*** STORED DATA ***

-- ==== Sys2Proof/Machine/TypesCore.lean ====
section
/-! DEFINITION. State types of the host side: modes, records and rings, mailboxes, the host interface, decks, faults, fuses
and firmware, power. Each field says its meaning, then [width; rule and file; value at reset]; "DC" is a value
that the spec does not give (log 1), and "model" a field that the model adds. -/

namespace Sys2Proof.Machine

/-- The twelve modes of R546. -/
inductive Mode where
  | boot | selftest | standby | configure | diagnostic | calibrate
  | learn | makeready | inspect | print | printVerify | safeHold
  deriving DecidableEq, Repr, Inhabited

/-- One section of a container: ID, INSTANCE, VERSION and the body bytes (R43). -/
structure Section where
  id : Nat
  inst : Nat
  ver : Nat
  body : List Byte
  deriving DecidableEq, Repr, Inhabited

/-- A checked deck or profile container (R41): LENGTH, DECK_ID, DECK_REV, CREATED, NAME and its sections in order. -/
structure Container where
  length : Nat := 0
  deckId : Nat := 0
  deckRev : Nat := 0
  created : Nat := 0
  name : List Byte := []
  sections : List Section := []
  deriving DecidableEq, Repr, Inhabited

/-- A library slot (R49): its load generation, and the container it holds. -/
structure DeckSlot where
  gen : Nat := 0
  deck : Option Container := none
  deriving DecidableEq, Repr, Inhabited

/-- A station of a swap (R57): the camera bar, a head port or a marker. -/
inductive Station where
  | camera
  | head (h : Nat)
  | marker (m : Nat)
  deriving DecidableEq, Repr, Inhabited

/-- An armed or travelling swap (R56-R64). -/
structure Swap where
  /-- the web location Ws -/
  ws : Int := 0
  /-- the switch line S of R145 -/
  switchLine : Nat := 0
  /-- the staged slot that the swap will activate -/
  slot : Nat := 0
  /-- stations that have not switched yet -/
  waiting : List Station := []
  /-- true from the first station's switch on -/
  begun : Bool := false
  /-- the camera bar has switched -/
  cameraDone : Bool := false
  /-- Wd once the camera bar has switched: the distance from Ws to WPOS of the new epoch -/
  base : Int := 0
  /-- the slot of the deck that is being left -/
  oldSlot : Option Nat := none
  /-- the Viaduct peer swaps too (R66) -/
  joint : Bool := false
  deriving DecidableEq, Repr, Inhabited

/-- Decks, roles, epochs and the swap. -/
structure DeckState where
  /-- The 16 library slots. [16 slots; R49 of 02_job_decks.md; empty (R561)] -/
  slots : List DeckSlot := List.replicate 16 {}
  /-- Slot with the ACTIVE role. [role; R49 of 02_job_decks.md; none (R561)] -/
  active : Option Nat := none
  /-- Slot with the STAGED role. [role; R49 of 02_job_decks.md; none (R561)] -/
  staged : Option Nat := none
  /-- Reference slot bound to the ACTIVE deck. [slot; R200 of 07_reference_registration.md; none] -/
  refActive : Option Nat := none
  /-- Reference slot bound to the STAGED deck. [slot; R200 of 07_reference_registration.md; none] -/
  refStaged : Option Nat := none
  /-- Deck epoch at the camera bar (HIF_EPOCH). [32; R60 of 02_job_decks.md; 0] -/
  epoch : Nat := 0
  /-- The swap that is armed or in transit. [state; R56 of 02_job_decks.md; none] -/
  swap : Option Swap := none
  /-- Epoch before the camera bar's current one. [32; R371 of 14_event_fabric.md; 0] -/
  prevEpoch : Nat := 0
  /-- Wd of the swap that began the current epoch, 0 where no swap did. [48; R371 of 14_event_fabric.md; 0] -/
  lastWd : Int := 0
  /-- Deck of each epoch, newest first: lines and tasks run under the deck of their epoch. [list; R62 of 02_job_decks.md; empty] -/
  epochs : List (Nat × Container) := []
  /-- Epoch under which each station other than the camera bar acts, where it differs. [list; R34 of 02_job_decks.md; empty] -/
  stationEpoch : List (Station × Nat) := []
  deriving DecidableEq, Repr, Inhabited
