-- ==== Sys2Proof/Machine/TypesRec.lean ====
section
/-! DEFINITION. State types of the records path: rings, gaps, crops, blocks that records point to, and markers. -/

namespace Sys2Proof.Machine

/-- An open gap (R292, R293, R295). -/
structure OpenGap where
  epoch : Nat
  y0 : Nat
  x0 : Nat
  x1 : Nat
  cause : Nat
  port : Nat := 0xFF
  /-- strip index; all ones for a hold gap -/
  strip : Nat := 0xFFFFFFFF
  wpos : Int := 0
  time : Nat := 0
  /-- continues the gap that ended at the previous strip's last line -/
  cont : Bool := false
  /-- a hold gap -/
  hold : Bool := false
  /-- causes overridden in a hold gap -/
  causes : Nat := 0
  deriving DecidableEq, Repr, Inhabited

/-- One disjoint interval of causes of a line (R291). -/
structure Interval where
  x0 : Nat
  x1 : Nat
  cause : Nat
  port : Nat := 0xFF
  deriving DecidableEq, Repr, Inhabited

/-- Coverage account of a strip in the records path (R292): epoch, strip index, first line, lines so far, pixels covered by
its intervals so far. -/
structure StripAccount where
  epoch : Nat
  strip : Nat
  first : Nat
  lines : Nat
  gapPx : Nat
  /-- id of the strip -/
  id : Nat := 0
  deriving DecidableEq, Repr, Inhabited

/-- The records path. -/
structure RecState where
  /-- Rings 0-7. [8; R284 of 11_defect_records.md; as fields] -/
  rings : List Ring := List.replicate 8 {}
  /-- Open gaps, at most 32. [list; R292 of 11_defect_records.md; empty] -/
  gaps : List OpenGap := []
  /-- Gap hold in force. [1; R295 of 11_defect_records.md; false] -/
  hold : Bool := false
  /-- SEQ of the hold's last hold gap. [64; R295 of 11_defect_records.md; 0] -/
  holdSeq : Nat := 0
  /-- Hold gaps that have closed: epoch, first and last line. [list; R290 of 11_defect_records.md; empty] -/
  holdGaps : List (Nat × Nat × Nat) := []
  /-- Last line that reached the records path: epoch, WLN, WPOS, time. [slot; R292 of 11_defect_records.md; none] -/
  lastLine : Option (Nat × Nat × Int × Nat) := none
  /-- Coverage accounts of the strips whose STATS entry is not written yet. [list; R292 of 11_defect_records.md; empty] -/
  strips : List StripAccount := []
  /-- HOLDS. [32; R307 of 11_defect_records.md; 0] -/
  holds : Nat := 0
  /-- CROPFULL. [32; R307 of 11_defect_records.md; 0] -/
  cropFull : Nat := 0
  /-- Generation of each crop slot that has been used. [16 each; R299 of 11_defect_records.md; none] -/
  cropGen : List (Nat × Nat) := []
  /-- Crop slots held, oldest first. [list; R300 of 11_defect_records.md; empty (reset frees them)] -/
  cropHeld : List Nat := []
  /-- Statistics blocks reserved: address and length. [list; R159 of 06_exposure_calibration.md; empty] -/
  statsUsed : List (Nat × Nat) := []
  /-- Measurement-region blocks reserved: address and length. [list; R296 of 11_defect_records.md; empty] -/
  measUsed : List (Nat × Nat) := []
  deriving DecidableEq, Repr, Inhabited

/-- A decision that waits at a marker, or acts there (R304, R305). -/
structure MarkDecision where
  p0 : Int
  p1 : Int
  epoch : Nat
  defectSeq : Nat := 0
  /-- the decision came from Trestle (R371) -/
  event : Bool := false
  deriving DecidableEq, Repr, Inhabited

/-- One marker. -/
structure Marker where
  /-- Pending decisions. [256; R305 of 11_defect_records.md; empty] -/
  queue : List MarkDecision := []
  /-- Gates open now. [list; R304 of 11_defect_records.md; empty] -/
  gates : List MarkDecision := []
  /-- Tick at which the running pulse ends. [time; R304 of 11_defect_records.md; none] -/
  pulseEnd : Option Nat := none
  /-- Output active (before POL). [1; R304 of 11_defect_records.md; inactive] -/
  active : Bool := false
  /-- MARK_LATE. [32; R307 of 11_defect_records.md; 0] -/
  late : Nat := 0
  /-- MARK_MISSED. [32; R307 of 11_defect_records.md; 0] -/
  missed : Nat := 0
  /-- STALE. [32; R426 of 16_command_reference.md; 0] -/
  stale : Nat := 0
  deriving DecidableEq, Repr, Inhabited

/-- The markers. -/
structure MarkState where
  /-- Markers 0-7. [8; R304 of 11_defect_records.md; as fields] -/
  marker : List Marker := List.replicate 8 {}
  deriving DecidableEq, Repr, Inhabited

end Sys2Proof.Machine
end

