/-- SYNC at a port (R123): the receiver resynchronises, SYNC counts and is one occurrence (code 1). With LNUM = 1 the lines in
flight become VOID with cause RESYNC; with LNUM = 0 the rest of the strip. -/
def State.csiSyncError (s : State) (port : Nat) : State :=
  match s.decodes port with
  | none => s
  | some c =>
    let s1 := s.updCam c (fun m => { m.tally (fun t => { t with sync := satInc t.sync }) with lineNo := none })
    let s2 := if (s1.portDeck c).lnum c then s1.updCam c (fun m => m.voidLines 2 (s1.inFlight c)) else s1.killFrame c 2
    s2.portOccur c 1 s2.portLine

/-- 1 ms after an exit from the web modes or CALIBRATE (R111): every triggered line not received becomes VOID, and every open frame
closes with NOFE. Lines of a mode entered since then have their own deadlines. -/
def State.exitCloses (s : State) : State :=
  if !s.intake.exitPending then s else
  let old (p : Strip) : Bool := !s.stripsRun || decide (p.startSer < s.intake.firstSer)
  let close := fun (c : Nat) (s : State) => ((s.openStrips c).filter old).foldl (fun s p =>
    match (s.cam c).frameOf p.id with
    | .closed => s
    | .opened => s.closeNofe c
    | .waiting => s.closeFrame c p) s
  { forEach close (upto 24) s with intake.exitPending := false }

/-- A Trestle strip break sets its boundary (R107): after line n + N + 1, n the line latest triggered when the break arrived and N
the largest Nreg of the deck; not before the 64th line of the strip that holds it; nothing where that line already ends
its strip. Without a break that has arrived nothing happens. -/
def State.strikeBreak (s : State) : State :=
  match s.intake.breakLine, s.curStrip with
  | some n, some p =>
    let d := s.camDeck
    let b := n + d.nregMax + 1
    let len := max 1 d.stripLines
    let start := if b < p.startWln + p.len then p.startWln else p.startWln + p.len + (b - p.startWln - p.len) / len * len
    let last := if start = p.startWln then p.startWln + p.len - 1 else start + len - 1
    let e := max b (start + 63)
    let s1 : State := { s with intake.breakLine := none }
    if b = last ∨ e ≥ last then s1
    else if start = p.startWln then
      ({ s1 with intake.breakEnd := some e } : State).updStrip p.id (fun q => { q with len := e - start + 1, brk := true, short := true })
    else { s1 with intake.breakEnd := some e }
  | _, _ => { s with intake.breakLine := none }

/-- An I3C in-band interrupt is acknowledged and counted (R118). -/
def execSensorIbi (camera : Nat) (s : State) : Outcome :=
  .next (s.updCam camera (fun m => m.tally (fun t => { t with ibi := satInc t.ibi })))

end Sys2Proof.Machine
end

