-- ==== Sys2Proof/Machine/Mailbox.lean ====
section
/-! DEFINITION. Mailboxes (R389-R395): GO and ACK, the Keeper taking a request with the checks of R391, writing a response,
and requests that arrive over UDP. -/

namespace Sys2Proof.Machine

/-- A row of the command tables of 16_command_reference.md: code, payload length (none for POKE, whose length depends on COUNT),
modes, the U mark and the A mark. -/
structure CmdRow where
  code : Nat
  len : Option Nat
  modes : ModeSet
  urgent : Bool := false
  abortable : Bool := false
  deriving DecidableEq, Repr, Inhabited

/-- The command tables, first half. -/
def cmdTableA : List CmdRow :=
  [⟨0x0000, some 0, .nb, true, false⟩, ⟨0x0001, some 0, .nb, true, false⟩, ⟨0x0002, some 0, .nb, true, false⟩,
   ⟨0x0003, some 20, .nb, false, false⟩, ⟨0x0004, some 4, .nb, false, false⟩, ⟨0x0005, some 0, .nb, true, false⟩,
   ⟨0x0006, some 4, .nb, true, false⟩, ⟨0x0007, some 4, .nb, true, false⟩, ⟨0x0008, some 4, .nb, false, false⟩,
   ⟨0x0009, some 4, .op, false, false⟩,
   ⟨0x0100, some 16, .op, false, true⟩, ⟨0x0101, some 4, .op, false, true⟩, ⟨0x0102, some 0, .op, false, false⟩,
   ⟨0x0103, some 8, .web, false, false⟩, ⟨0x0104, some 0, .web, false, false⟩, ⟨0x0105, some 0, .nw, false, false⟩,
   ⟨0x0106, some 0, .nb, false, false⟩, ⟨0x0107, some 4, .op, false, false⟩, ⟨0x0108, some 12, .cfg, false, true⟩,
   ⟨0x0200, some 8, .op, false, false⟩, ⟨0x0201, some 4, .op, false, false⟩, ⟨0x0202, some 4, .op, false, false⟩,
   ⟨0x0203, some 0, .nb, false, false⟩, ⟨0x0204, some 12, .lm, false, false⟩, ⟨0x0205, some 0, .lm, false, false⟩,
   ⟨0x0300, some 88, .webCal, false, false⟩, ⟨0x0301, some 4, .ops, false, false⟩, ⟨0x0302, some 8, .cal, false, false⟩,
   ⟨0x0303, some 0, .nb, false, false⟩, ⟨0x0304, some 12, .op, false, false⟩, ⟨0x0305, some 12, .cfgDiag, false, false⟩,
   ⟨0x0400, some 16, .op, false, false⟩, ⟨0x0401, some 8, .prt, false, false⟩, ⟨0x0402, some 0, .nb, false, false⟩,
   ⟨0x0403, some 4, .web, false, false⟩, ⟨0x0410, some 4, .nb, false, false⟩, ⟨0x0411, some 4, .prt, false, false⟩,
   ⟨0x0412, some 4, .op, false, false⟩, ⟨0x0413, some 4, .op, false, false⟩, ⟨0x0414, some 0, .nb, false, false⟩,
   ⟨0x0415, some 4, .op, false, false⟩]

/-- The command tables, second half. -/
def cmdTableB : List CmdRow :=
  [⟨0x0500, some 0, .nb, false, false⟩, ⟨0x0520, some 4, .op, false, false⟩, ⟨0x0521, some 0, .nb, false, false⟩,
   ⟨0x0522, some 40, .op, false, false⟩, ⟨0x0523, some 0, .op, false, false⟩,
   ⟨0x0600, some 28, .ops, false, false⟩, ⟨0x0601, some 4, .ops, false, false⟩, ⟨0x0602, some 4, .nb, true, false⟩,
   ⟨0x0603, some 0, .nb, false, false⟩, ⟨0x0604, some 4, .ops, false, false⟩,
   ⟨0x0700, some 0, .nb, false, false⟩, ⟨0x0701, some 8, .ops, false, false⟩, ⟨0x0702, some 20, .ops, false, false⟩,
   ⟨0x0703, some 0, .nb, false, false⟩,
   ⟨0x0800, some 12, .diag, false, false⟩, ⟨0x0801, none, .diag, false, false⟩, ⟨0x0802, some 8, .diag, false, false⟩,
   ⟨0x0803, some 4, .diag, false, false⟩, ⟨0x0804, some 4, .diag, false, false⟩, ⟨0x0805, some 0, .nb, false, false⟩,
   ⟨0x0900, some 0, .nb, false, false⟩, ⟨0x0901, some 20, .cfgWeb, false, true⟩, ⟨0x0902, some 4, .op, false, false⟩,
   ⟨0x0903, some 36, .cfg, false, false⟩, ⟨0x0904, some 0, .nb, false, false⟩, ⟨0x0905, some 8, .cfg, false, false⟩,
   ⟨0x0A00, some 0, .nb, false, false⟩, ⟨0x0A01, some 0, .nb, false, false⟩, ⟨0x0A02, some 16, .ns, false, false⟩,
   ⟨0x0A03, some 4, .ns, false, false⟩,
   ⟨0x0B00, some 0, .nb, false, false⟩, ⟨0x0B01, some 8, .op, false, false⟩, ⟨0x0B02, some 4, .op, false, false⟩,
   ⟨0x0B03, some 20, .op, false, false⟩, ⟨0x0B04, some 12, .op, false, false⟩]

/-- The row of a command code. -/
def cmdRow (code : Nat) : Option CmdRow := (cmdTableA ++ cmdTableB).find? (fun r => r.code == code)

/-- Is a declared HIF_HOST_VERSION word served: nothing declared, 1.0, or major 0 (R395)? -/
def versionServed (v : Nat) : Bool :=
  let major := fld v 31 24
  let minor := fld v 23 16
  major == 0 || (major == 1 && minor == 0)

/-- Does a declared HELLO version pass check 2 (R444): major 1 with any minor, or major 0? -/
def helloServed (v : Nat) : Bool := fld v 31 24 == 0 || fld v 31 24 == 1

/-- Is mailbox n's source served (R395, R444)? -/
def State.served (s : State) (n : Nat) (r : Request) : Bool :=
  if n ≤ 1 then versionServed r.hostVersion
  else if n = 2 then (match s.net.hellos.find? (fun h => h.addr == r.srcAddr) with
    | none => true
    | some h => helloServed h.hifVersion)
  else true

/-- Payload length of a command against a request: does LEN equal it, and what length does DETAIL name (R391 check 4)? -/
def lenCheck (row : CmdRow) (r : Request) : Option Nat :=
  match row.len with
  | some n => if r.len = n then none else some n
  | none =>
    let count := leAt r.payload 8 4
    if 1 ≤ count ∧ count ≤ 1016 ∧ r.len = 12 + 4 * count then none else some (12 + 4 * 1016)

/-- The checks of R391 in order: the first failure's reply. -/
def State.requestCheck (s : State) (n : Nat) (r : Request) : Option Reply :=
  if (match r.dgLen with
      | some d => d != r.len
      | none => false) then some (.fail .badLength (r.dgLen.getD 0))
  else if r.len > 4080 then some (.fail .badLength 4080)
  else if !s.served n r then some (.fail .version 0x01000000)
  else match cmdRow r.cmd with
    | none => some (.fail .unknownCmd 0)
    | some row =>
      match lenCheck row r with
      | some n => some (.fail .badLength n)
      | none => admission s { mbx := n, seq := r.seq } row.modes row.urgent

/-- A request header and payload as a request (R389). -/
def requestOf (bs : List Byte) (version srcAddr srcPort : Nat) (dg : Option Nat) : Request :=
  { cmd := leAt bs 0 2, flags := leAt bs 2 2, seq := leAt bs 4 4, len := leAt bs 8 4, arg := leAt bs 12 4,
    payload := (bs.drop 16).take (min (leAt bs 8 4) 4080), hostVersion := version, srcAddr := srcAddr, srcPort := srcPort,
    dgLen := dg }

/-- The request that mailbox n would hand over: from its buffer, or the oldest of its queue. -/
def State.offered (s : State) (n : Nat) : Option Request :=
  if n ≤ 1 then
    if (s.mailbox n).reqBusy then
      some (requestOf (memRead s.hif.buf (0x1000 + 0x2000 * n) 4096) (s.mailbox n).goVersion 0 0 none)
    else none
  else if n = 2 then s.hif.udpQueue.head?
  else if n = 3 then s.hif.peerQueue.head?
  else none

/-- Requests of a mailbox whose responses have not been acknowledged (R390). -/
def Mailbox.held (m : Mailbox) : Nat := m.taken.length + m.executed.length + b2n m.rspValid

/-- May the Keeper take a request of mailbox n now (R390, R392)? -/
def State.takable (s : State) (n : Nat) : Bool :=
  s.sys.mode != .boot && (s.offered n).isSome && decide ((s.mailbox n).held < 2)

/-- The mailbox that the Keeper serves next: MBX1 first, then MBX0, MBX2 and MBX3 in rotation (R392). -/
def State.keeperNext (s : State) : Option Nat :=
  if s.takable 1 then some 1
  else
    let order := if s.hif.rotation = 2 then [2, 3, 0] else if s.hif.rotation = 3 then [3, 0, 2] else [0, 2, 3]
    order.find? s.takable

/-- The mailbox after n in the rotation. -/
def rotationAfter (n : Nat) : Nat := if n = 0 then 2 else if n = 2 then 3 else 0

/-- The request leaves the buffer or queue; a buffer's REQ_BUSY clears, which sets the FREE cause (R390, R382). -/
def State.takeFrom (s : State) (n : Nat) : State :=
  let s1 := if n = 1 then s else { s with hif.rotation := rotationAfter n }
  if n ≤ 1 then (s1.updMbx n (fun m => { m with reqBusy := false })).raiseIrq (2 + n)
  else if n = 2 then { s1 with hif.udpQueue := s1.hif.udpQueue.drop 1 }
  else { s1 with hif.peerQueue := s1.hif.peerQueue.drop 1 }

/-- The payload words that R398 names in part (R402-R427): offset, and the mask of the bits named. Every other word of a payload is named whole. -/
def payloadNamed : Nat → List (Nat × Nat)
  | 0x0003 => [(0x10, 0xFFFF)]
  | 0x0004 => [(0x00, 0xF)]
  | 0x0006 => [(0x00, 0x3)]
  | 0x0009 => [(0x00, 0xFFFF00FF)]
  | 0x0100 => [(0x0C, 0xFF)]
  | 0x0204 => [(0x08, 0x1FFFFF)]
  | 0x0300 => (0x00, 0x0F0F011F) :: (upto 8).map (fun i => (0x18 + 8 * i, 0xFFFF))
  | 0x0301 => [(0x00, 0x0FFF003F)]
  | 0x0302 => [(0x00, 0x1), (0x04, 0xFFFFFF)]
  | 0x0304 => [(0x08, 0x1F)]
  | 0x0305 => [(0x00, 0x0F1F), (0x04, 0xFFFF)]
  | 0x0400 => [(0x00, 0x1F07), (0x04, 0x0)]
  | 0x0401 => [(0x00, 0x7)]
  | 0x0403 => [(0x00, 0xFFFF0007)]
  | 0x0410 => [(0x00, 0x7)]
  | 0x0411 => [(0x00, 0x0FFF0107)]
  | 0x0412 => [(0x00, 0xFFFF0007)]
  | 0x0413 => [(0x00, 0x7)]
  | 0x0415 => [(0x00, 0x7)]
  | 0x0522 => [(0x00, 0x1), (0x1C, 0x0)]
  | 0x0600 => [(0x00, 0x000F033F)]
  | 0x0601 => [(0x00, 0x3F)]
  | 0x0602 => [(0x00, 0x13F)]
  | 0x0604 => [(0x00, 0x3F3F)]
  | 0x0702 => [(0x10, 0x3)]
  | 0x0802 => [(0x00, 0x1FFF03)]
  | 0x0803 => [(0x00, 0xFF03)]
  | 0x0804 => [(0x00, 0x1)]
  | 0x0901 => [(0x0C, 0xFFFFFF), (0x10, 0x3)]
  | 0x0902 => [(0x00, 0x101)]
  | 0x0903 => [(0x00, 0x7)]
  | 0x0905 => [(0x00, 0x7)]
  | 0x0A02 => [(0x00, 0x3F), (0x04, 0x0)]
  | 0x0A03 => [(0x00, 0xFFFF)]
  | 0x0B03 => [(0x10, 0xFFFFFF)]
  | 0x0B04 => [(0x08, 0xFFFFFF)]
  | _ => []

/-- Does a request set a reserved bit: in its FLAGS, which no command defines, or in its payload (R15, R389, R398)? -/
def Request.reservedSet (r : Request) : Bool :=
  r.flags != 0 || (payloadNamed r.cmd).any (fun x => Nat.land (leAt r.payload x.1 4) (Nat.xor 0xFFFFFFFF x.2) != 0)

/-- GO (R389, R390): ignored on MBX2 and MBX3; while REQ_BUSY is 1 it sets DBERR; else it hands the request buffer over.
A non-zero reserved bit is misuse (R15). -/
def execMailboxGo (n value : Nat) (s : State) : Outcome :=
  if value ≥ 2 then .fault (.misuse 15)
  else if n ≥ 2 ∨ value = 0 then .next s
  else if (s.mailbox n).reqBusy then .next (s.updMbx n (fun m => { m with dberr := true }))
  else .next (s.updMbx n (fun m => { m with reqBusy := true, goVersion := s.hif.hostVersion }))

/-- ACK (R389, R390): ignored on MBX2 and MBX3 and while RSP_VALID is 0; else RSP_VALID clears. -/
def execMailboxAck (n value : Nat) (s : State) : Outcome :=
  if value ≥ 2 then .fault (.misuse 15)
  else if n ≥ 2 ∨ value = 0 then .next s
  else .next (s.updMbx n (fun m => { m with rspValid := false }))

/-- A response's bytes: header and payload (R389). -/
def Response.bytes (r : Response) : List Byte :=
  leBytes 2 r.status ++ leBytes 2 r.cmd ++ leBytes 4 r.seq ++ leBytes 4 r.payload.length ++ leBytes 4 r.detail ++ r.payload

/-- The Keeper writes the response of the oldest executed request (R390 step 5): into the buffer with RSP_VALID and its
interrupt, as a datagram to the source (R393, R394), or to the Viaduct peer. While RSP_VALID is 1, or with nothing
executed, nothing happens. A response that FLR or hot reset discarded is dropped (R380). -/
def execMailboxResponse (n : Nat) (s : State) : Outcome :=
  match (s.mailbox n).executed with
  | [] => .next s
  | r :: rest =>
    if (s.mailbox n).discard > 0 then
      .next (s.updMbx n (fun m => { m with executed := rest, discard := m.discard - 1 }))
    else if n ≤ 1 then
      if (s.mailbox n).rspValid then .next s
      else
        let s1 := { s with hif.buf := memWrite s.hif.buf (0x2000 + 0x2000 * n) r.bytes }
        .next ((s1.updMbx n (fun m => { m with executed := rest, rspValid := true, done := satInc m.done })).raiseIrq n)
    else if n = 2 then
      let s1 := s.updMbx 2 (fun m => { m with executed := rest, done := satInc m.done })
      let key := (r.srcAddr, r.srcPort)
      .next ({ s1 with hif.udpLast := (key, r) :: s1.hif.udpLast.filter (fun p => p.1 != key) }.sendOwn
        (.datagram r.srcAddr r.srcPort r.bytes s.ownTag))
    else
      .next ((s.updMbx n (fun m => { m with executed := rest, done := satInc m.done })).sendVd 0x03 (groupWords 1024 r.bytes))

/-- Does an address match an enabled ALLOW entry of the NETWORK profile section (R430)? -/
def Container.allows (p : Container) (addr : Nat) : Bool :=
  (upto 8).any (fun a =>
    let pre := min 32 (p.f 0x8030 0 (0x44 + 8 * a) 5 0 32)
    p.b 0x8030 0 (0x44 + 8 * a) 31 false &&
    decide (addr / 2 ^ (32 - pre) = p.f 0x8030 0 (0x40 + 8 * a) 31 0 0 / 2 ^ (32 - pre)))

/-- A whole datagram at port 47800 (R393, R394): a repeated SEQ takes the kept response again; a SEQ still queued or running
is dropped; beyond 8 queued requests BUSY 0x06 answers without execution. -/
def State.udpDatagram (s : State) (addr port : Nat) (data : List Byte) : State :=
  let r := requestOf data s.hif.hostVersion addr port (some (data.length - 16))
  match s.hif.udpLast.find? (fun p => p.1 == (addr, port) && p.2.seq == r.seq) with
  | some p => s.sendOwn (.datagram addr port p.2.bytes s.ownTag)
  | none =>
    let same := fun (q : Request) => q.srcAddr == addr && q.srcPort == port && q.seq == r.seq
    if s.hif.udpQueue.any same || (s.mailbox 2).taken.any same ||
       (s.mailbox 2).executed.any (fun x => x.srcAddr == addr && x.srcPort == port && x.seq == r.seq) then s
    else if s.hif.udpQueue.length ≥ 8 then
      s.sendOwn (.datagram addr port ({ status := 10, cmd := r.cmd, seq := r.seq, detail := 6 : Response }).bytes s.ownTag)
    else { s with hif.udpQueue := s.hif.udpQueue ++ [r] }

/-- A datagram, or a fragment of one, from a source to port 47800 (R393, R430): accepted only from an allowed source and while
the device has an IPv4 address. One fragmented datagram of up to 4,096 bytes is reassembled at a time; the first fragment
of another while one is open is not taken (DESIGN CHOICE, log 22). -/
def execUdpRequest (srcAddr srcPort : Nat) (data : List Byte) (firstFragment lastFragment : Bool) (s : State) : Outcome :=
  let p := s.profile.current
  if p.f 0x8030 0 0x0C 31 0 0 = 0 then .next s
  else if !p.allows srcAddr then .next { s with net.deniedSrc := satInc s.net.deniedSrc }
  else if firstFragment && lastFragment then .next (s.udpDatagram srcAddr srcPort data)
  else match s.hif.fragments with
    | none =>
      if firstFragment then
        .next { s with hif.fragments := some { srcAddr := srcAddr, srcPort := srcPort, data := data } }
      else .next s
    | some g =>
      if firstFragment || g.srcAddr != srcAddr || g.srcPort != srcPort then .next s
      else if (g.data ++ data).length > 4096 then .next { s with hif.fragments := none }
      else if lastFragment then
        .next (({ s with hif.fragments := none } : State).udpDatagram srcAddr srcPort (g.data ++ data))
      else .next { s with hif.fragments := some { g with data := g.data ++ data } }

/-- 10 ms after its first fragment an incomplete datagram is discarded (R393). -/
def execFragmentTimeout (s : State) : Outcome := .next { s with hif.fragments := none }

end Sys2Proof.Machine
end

*** End of STORED DATA ***

_DIRECTIONS_: Filter the data above, keeping only lines that include the string "tally".

_SOLUTION_:
    let s1 := s.updCam c (fun m => { m.tally (fun t => { t with sync := satInc t.sync }) with lineNo := none })
  .next (s.updCam camera (fun m => m.tally (fun t => { t with ibi := satInc t.ibi })))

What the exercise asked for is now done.